On 19th May 1978, the Durutti Column and Jilted John performed at the first Factory night at the Russell Club in Hulme (also advertised as Moss Side). The poster for the event was designed by Peter Saville, another art student from Manchester Polytechnic, and given the label Fac 1. Although it arrived late, the poster’s iconic use of an industrial safety sign (featuring a man with his fingers in his ears and the words ‘Use Hearing Protection’) and the minimalist yellow, black and white colour scheme provided a striking visual representation of the new Factory brand [and would later be used as the inspiration for the interior of the Hacienda nightclub]. The five partners in what would become the Factory Records project were now in place: Wilson and Erasmus (running the Factory night at the Russell Club); Hannett (the producer); Gretton (the Joy Division manager) and Saville (the designer). On 30th May, the Fall recorded their first of many John Peel Sessions for Radio 1, which began with ‘Futures and Pasts.’ Nottingham Forest won the league and Liverpool retained the European Cup but Manchester United remained the biggest club in England in 1977-78, with an average attendance of 51,860 – ahead of Liverpool (45,546), Manchester City (41,687) and Everton (39,513).
On
3rd June 1978, Joy Division released their debut EP ‘An Ideal for Living’ which
is remembered as much for its cover-picture of a Hitler Youth banging a drum as
a punkier sound than the one the band would later come to be associated with.

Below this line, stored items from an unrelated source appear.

-- ==== Sys2Proof/Machine/State.lean ====
section
/-! DEFINITION. The state of the machine as plain data: everything the manual names, grouped by its holder, and the
state right after reset. What an unlisted key of a sparse map holds is said where the map is read (Machine/Ops.lean). -/

namespace Sys2Proof.Machine

/-- Why the model stops with a fault. -/
inductive Fault where
  /-- An instruction is executed while no group is current: raised by every instruction's meaning. No run of `step`
  reaches it, because a step executes an instruction only for the group that it picked. Safe. -/
  | noGroup
  deriving DecidableEq, Repr

/-- Why the model refuses. -/
inductive Refusal where
  /-- The instruction has no meaning yet: raised by the dispatcher alone. Safe. -/
  | notModelled (mnemonic : String)
  deriving DecidableEq, Repr

/-- Trap causes (R352 Table 1). -/
inductive Cause where
  | illop | illpair | align | addr | xlmiss | xlrsvd | xlperm | access | role | regempty | orphan | fpexc | xovf
  | nondet | watch | copyfault | handle | overwr | aordtkt | mxown | mxmismatch | mxshape | claimovf | rlstate
  | rlmismatch | rxalias | rxbody | rxfault | skstate | peelfail | collhung | trap | brk
  deriving DecidableEq, Repr

/-- A trap as raised (R352, R360): what the trap registers receive. `lanes` lists bit L for lane L; `after` is where `eret`
returns from a trap in a relaxation body, the instruction after that region's `rxend` (R327, R359). -/
structure Trap where
  cause : Cause
  pc : DWord
  addr : DWord
  lanes : DWord
  level : Nat
  info : BitVec 16
  resume : Bool
  body : Bool
  after : DWord
  deriving DecidableEq, Repr

/-- The roles (R130 Table 1). -/
inductive Role where
  | all | copy | matrix | vector
  deriving DecidableEq, Repr

/-- A fibre (R138): its lane, PC, FIBID and spawn count, and whether it is held at a `join` (R155) or at the `rxend` of
a region (R325). -/
structure Fibre where
  lane : Nat
  pc : DWord
  fibid : Word
  sc : Word
  held : Bool
  deriving DecidableEq, Repr

/-- What is fixed for a group when it is admitted (R120, R129, R133, R149): its identity registers, its role's budgets
and what its kernel gives. `core` is a core key: 192 × partition + logical core. `t` is the team-local index. -/
structure Ident where
  ctx : Nat
  grid : Nat
  team : Nat
  teamCore : Nat
  core : Nat
  t : Nat
  role : Role
  ridx : Nat
  rcnt : Nat
  width : Nat
  grpid : Word
  taskidx : DWord
  seed : DWord
  bin : Bool
  det : Bool
  vBud : Nat
  oBud : Nat
  sBud : Nat
  nbar : Nat
  cores : Nat
  share : Nat
  secLo : Nat
  textLo : Nat
  textLen : Nat
  trapAt : Option Nat
  deriving DecidableEq, Repr

/-- One lane waiting in `fget` (R286): the cell, KEEP, and the value once it was served. -/
structure FutLane where
  lane : Nat
  pa : Nat
  keep : Bool
  got : Option DWord
  deriving DecidableEq, Repr

/-- What a wait keeps that has marked its destination empty at issue (R146, R380): the producer of its destination, the
registers that its last-use hints empty when it commits, and those of its destination that were empty before. -/
structure Due where
  prod : Nat
  lu : List Nat
  was : List Nat
  deriving DecidableEq, Repr

/-- A wait on a word (R279, R350): the location, its width in bytes and its memory type, the condition and the value, the
expiry, whether a monitor is held, the value of the write that hit, the value the group resumes with, and whether it is
a `skpeel`, which still reads its list then. -/
structure WordWait where
  pa : Nat
  bytes : Nat
  mt : Nat
  cond : Nat
  val : DWord
  deadline : Option Nat
  monitored : Bool
  hit : Option DWord
  woke : Option DWord
  peel : Bool
  deriving DecidableEq, Repr

/-- What a group that stands at an uncommitted instruction waits for (R134, R279-R287, R193, R276, R298-R301, R323). -/
inductive Wait where
  /-- Parked, and tried again when it may be eligible: presence (R227) and `bwait`; `woke` keeps a wake that came while
  the group was swapped out (R135). -/
  | retry (woke : Bool)
  /-- `launch` at a full pending-launch queue (R113). -/
  | launch (woke : Bool) (due : Due)
  /-- `waitb`: the barrier, the phase awaited, and whether that phase's flip woke it. -/
  | barrier (bar : Nat) (ph : Bool) (woke : Bool)
  /-- `waitc` and `skpeel`. -/
  | word (x : WordWait) (due : Due)
  /-- `qpush`, registered as a pusher with its order. -/
  | push (obj : Nat) (order : Nat) (monitored : Bool) (woke : Bool)
  /-- `qpop`, registered as a popper with its order, the item handed to it, and whether it tries its loop again. -/
  | pop (obj : Nat) (order : Nat) (monitored : Bool) (item : Option DWord) (again : Bool) (due : Due)
  /-- `fget`, registered with its order. -/
  | future (lanes : List FutLane) (order : Nat) (monitored : Bool) (due : Due)
  /-- `aord`, issued and not committed; not parked. -/
  | ticket (op : Nat)
  /-- `macq` in the owner queue; not parked. -/
  | engine
  /-- `rlbeg`, `rwave` or `rlend` that has arrived, with its word; not parked. -/
  | loop (op : XOp) (w : XWord)
  /-- `rxbeg`, `rxcmt` or `rxabort` that has arrived, with its word; not parked. -/
  | region (op : XOp) (w : XWord)
  deriving DecidableEq, Repr

/-- The destination that a wait has marked empty. -/
def Wait.due : Wait → Option Due
  | .launch _ d | .word _ d | .pop _ _ _ _ _ d | .future _ _ _ d => some d
  | _ => none

/-- A wait in which the instruction is tried again whenever it may be eligible. -/
def Wait.retries : Wait → Bool
  | .retry _ | .launch _ _ => true
  | _ => false

/-- A parked wait has been woken (R135). -/
def Wait.woken : Wait → Bool
  | .retry b | .launch b _ | .barrier _ _ b | .push _ _ _ b => b
  | .word x _ => x.woke.isSome
  | .pop _ _ _ item again _ => item.isSome || again
  | .future l _ _ _ => l.all (·.got.isSome)
  | _ => true

/-- A handler in progress (R354, R355): the handler batch's lanes and the saved enables. -/
structure Handler where
  lanes : List Nat
  enables : BitVec 6
  deriving DecidableEq, Repr

/-- A debug halt (R366, R367, R373): the instructions left in the program buffer, the trap of a buffered instruction, and
whether the debugger resumes at the next instruction (`brk`). -/
structure Halt where
  buffer : List IWord96
  report : Option Trap
  skip : Bool
  deriving DecidableEq, Repr

/-- Where a group stands: in its slot, swapped out (R135), or saved with its context (R137, R364). -/
inductive Place where
  | slot | swapped | saved
  deriving DecidableEq, Repr

/-- The trap registers (R360 Table 2); `after` is kept beside them for `eret` (R359), and no instruction reads it. -/
structure TrapRegs where
  cause : Word
  pc : DWord
  addr : DWord
  lanes : DWord
  level : Word
  after : DWord
  deriving DecidableEq, Repr

/-- The status registers of the units that a group holds (R302, R321, R351, R368). -/
structure StatRegs where
  rxstat : DWord
  rxres : Word
  rxpass : Word
  rlstat : DWord
  skstat : DWord
  dbgdata : DWord
  deriving DecidableEq, Repr

/-- A group (R17, R129). `regs` holds every v, s, o, h and handler-window register under one key (Machine/Ops.lean);
`empty` lists the keys whose full/empty bit is empty. -/
structure Group where
  id : Ident
  fibres : List Fibre
  regs : SMap Word
  empty : List Nat
  fpmode : Word
  lc : Word
  bintmo : Word
  swaptmo : Word
  lqfull : BitVec 12
  monfull : BitVec 12
  stat : StatRegs
  trap : TrapRegs
  handler : Option Handler
  pending : Option Trap
  wait : Option Wait
  parkedAt : Nat
  age : Nat
  notBefore : Nat
  haltReq : Bool
  halt : Option Halt
  place : Place
  reserved : Bool
  issued : Bool
  ended : Bool
  deriving DecidableEq, Repr

/-- A role entry of a kernel descriptor (R62 Table 5). -/
structure RoleEntry where
  role : Role
  o : Nat
  groups : Nat
  v : Nat
  s : Nat
  deriving DecidableEq, Repr

/-- A ring entry of a kernel descriptor (R62 Table 6). -/
structure RingEntry where
  sg : Nat
  first : Nat
  count : Nat
  min : Nat
  max : Nat
  deriving DecidableEq, Repr

/-- A relaxation region of a kernel: its body's bounds as addresses (R65). -/
structure RegionEntry where
  lo : Nat
  hi : Nat
  deriving DecidableEq, Repr

/-- A claim set (R65): how many claims, and which of them are write claims. -/
structure ClaimSet where
  count : Nat
  kinds : BitVec 8
  deriving DecidableEq, Repr

/-- A set class (R342). -/
structure SetClass where
  log2n : Nat
  k0 : Word
  k1 : Word
  deriving DecidableEq, Repr

/-- A safe point (R64): the address of its instruction, with its ordinal. -/
structure SafePoint where
  pc : Nat
  ordinal : Nat
  deriving DecidableEq, Repr

/-- A kernel as its descriptor and its image give it (R62, R65, R71, R342). Its text starts at `textLo`, its ENTRY, and has
`textLen` bytes; `secLo` is where the text section starts. These and `trapAt` are addresses. -/
structure Kernel where
  addr : Nat
  index : Nat
  secLo : Nat
  textLo : Nat
  textLen : Nat
  trapAt : Option Nat
  width : Nat
  det : Bool
  threads : Nat
  cores : Nat
  nbar : Nat
  spad : Nat
  roles : List RoleEntry
  rings : List RingEntry
  regions : List RegionEntry
  claims : List ClaimSet
  classes : List SetClass
  safepts : List SafePoint
  deriving DecidableEq, Repr

/-- A launch record (R105 Table 4). -/
structure LaunchRec where
  kdesc : DWord
  args : DWord
  gx : Word
  gy : BitVec 16
  gz : BitVec 16
  seed : DWord
  succ : DWord
  coll : DWord
  bx : Word
  by_ : BitVec 16
  bz : BitVec 16
  flags : BitVec 16
  prio : Byte
  deriving DecidableEq, Repr

/-- A collective descriptor (R334 Table 1). -/
structure CollDesc where
  kind : Nat
  rop : Nat
  ety : Ty
  tbc : Nat
  root : Nat
  src : DWord
  dst : DWord
  count : Nat
  event : DWord
  timeout : Nat
  anchor : Int
  deriving DecidableEq, Repr

/-- An attached collective at this rank (R335, R336, R338-R340). `id` orders it among the engine operations, from when it
contributes; `src` holds the
bytes of SRC read so far and `srcLines` their lines; `vals` is this position's value once contributed; `taken` the messages
taken from children (`none` for a child flushed as absent); `early` the messages that wait in the buffers of their ports;
`gathered` the contributions for allgather; `result` what comes down; `dst` the lines of DST that are taken and not
written, each with its frame's memory type and its bytes; `last` when it last progressed. -/
structure Coll where
  id : Option Nat
  desc : CollDesc
  started : Bool
  src : List Byte
  srcLines : List Nat
  vals : Option (List Int)
  taken : List (Nat × Option (List Int))
  early : List (Nat × RankMsg)
  gathered : List (Nat × List Int)
  result : Option (List Int)
  dst : Option (List (Nat × Nat × List (Nat × Byte)))
  finished : Bool
  failed : Bool
  since : Nat
  last : Nat
  deriving DecidableEq, Repr

/-- A grid: a launch record that was taken (R105-R119) with its descriptor and text as captured (R21, R71). -/
structure Grid where
  ctx : Nat
  serial : Word
  recaddr : DWord
  source : BitVec 16
  origin : DWord
  record : LaunchRec
  kernel : Kernel
  text : List Byte
  det : Bool
  order : Nat
  admitted : List Nat
  homes : SMap Nat
  started : Bool
  groups : Nat
  trapped : Bool
  collFail : Bool
  coll : Option Coll
  deriving DecidableEq, Repr

/-- A scratchpad share (R121, R227): its bytes, its absent lines, the pending writers of each line, faulted lines. -/
structure Share where
  bytes : List Host.Cell
  absent : List Nat
  writers : SMap Nat
  faulted : List Nat
  deriving DecidableEq, Repr

/-- A barrier (R281). -/
structure Barrier where
  count : Nat
  phase : Bool
  deriving DecidableEq, Repr

/-- A ring cursor (R247). -/
structure Cursor where
  idx : Nat
  phase : Bool
  lap : Nat
  deriving DecidableEq, Repr

/-- A stage ring on one team core (R247). -/
structure Ring where
  entry : RingEntry
  p : Cursor
  c : Cursor
  depth : Nat
  deriving DecidableEq, Repr

/-- A claim (R292). -/
structure Claim where
  granule : Nat
  write : Bool
  deriving DecidableEq, Repr

/-- A slot of a loop or a region: a group and a lane (R290, R306). -/
structure Slot where
  gid : Nat
  lane : Nat
  deriving DecidableEq, Repr
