-- ==== Sys2Proof/Machine/Sync.lean ====
section
/-! DEFINITION. Synchronising through memory (R270-R287): atomics, commutative updates, ordered atomics, waits on a word,
queues and futures; barriers (R281, R282) and the fence (R262-R266). -/

namespace Sys2Proof.Machine

/-! ### atom and red (R272-R275) -/

/-- The operand b of an atomic in a lane (R26, R271). -/
def Ctx.atomB (c : Ctx) (w : MWord) (lane : Nat) : DWord := BitVec.ofNat 64 (c.g.rd w.b lane w.atomTy)

/-- The compare value of `cas`, read at issue from D (R273). -/
def Ctx.atomD (c : Ctx) (w : MWord) (lane : Nat) : DWord :=
  if w.aop = 7 then BitVec.ofNat 64 (c.g.bits w.d w.width.regs lane) else 0

/-- The names of the registers that an atomic's old value goes to: where D is one s register for every lane, the last lane's value
remains in it (R273; log 87). -/
def Ctx.oldKeys (c : Ctx) (w : MWord) (hits : List Hit) (h : Hit) : List Nat :=
  if w.d.isS && hits.any (fun x => h.e.lane < x.e.lane) then (List.range w.width.regs).map (spareKey h.e.lane)
  else c.datumKeys w h

/-- `atom` (R273): each lane's old value goes to D. -/
def actAtom (w : MWord) (s : State) : Act :=
  let f := MOp.front .atom w
  s.issue f fun c =>
    let once := MOp.uniform .atom w
    match s.resolve c w.space w.scope (c.elems w once)
        { once := once, kind := .both, nondet := fun _ _ => c.g.id.det } with
    | .act a => a
    | .ok s hits =>
      let (prod, s) := s.produce c.gid ((hits.flatMap (c.oldKeys w hits)).map fun k => (k, none))
      .done ((hits.foldl (fun s h =>
        s.perform c h (.rmw w.aop (c.atomB w h.e.lane) (c.atomD w h.e.lane)) prod (c.oldKeys w hits h)) s).commit c f)

/-- A `red` whose floating add is not exact in deterministic mode (R275). -/
def State.redNondet (s : State) (w : MWord) (id : Ident) (hits : List Hit) : Bool :=
  w.aop = 11 && id.det && hits.any fun h => match h.reach with
    | .glob pa mt _ => mt != 0 || (s.anchorOf pa).isNone
    | _ => true

/-- One lane of a `red` (R274): in flight in F to an MT 00 line of a device-bias page, else its own path. On H an `fadd` to an MT
00 line that a window holds keeps the window's anchor, so that the wide rule adds it in host bias too (R9, R15, R275; log
70). -/
def State.redLane (s : State) (c : Ctx) (w : MWord) (h : Hit) : State :=
  let b := c.atomB w h.e.lane
  match h.reach with
  | .glob pa 0 p =>
    let e := if w.aop = 11 then s.anchorOf pa else none
    if p == .h then s.perform c h (match e with | some e => .red w.aop b e | none => .rmw w.aop b 0) 0 []
    else
      let s := s.noteLine c.g.id (lineOf pa)
      let r : RedInFlight := ⟨c.gid, c.g.id.ctx, logical c.g.id.core, w.aop, pa, h.e.bytes, b, e, s.sched.nextId⟩
      { s with order := { s.order with reds := s.order.reds ++ [r] } }
  | _ => s.perform c h (.rmw w.aop b 0) 0 []

/-- `red` (R274): it writes no register. -/
def actRed (w : MWord) (s : State) : Act :=
  let f := MOp.front .red w
  s.issue f fun c =>
    let once := MOp.uniform .red w
    match s.resolve c w.space w.scope (c.elems w once)
        { once := once, kind := .both, nondet := fun s hits => s.redNondet w c.g.id hits } with
    | .act a => a
    | .ok s hits => .done ((hits.foldl (fun s h => s.redLane c w h) s).commit c f)

/-! ### Instructions that act in M themselves -/

/-- An access that performs in M as one move at its issue waits for the older entries of its path: those of its channel's queue
(R258), and those of its core for its lines in H (R261). -/
def State.behind (s : State) (core pa n mt : Nat) : Bool :=
  match s.pathOf .global pa mt .device with
  | .qch => !(smGet [] s.order.qch (channelOf pa)).isEmpty
  | .h => s.order.h.any fun a => a.core == core && (linesOf a.pa a.bytes).any (linesOf pa n).contains
  | _ => false

/-- An access of a group now, to n bytes at pa through an entry of a memory type, must wait. -/
def State.notYet (s : State) (gid core pa n mt : Nat) (write : Bool) : Bool :=
  s.blockedFor (s.nowBy gid) pa n write || s.behind core pa n mt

On 7th June(?), 36-year-old Alex Ferguson was given his big break when he
became manager of Aberdeen. On Thursday 13th July, Buzzcocks were amongst
several bands who performed to a crowd of around 35,000 at a Rock Against
Racism concert in Alexandra Park, Moss Side, the end-point of an Anti-Nazi
League march from Strangeways Prison (on the other side of the city centre).
The event co-incided with a by-election in Moss Side which was being contested
by the National Front. Their candidate Herbert Andrew received only 623 votes
(2.3%). Interestingly Vanessa Redgrave, who’d given a highly politicised
acceptance speech at the Oscars three months earlier, stood for the Workers’
Revolutionary Party (presumably as a paper candidate). She received 394 votes
(1.46%). On Friday 21st July, Pete Shelley and Howard Devoto were re-united as
Buzzcocks and Magazine both performed at the Lesser Free Trade Hall, two years
after they’d helped organise the seminal Sex Pistols gig at the same venue. The
next day, Tony Wilson hosted a New Wave night at the Deeply Vale free music
festival near Heywood, which featured the Fall and the Durutti Column. On
Thursday 27th July, Granada screened B’dum
B’dum, a documentary about Buzzcocks and Magazine, presented by Tony
Wilson.
On
11th August 1978, the Fall released their debut EP ‘Bingo-Master’s Break-Out!’
which contained the track Psycho Mafia. In the same month, the Conservative
party unveiled their legendary Saatchi & Saatchi-designed poster campaign,
featuring a snaking dole queue above the words ‘Labour isn’t working (Britain’s
better off with the Tories).’ On 31st August (21st September according to John
Robb), Patti Smith played at the Apollo and 19-year-old aspiring frontman
Stephen Patrick Morrissey met 15-year-old aspiring guitarist Johnny Marr for
the first time (although it would be a while before they got together to form
the Smiths). On 8th September, Buzzcocks released their most successful single
‘Ever Fallen in Love (With Someone You Shouldn’t’ve)’ which reached number 12.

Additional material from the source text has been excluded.